Around the turn of the century, people began considering the idea of using
tidal power from the bay to power mills. These mills would grind corn
or other grain by using the power of water that was captured behind dams
during high tide. Before long, a few entrepreneurs began building dams
in the area, planning to make money off of the industries that would spring
up and use them. The Boston and Roxbury Dam, completed in 1821, was the
largest of these. It covered a large portion of what is now the Back Bay.
The designer of the dam, Uriah Cotting, thought a large profit would be
made from it. But there was a problem. It seems that all of the dams that
sprang up in the Back Bay area worked quite well; too well. The dams did
more than capture the tides, they effectively stopped the tides. After
a few years, the tides had been tamed so dramatically that they could
not be used for industry.
One of the contributors to the problem was the railroad. The dams for
industry were not the only things blocking the tides; new railroad trestles
were crisscrossing the area. With each new trestle built, more of the
water was filled in, and more of the tide was diminished. (4) A lesson
learned from all of this was the increasing need for more concentrated
planning. The railroad planned things, industrial entrepreneurs planned
things, and developers planned even more different things, but none of
them coordinated. So the water level that each planner counted on and
planned to change by a certain amount, was unaccounted for by each other
planner.
Soon, the Back Bay began to stagnate. Before the dams, water was able
to flow freely to the Charles and out, keeping the area fairly fresh and
clean. The people that lived in the area had grown accustomed to dumping
trash into the Back Bay and the sewage from the area also flowed into
it. With the natural flow stopped up, the area began to fester. As Charles
J. Swift, a current superintendent, wrote, “By the 1840s, most people
agreed a mistake had been made, especially during the summer, when the
Back Bay became fragrant to the dismay of Beacon Hill residents,”
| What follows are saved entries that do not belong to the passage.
-- ==== Sys2Proof/Machine/KeyTimer.lean ====
section
/-! DEFINITION. Key wait and timer instructions (45_key_timer.md R155 to R160). -/

namespace Sys2Proof.Machine

/-- GetDelay (R158): the value after this step's tick. -/
def execGetDelay (x : Reg) (s : State) : Outcome := .next (s.setReg x s.DT)

/-- WaitKey (R156, conflict C1): without a key, back onto this instruction. -/
def execWaitKey (x : Reg) (s : State) : Outcome :=
  .next (match s.key with
    | none => s.setPc (s.pc - 2)
    | some k => s.setReg x (k.setWidth 8))

/-- SetDelay (R159). -/
def execSetDelay (x : Reg) (s : State) : Outcome := .next { s with DT := s.reg x }

/-- SetSound (R160). -/
def execSetSound (x : Reg) (s : State) : Outcome := .next { s with ST := s.reg x }

end Sys2Proof.Machine
end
(1) Something had to be done.
In 1849, the health department declared the area to be a “nuisance,
offensive and injurious to the large and increasing population residing
upon it.” (4) The solution to the new waste problem that the health
department demanded was to fill in the area. (5) It had been filling with
garbage for many years, but now the city decided that it would officially
fill it to create new land and solve the tremendous problem. Work began
in 1858.
Of course, not everyone liked the idea of filling in the Back Bay. As
there are with any urban development project, there were objections. In
1859, E.Y. Robbins objected by saying, “It is a great ventiduct,
conveying pure air into the city as your aqueduct brings water. In short,
it is a great windpipe, through which the city breathes; and the opening
out into Back Bay, as it were, the mouth of the city; and to obstruct
it by buildings at the outlet would be a kind of public strangulation,
and should never be permitted.” (4) Luckily, most people saw that
this “ventiduct” was sending in some truly nasty air, and
the construction continued.
Notice that the map of the Back Bay in 1855 shown here. It shows a plan
of streets laid out for the Back Bay area. Looking at the date though,
the map was finished in 1851; 7 years before the filling of the Back Bay
even began. (3) This shows an interesting bit of evidence pointing to
the fact that planners were already working out the details of the actual
implementation of the city structure in the area years in advance. It
is interesting to note that much of the street structure shown on this
proposed map actually ended up becoming the real structure of the site
years later when it was finally completed.
The filling idea was not completely new anymore by the time that work
began on the Back Bay. Mill Pond had been filled in, (it was one of the
first of these filling projects proposed), and South Cove and Great Cove
had been finished in 1845. But the Back Bay posed some interesting problems
that the planners had not encountered on the other sites. Once again,
the Back Bay initially had quite an ebb and flow to it. The nearby areas
of Muddy River and Stony Brook both drained right into the area that had
now become land. If land was just carelessly filled in (as they were initially
trying), it would create an area that would be very prone to flooding.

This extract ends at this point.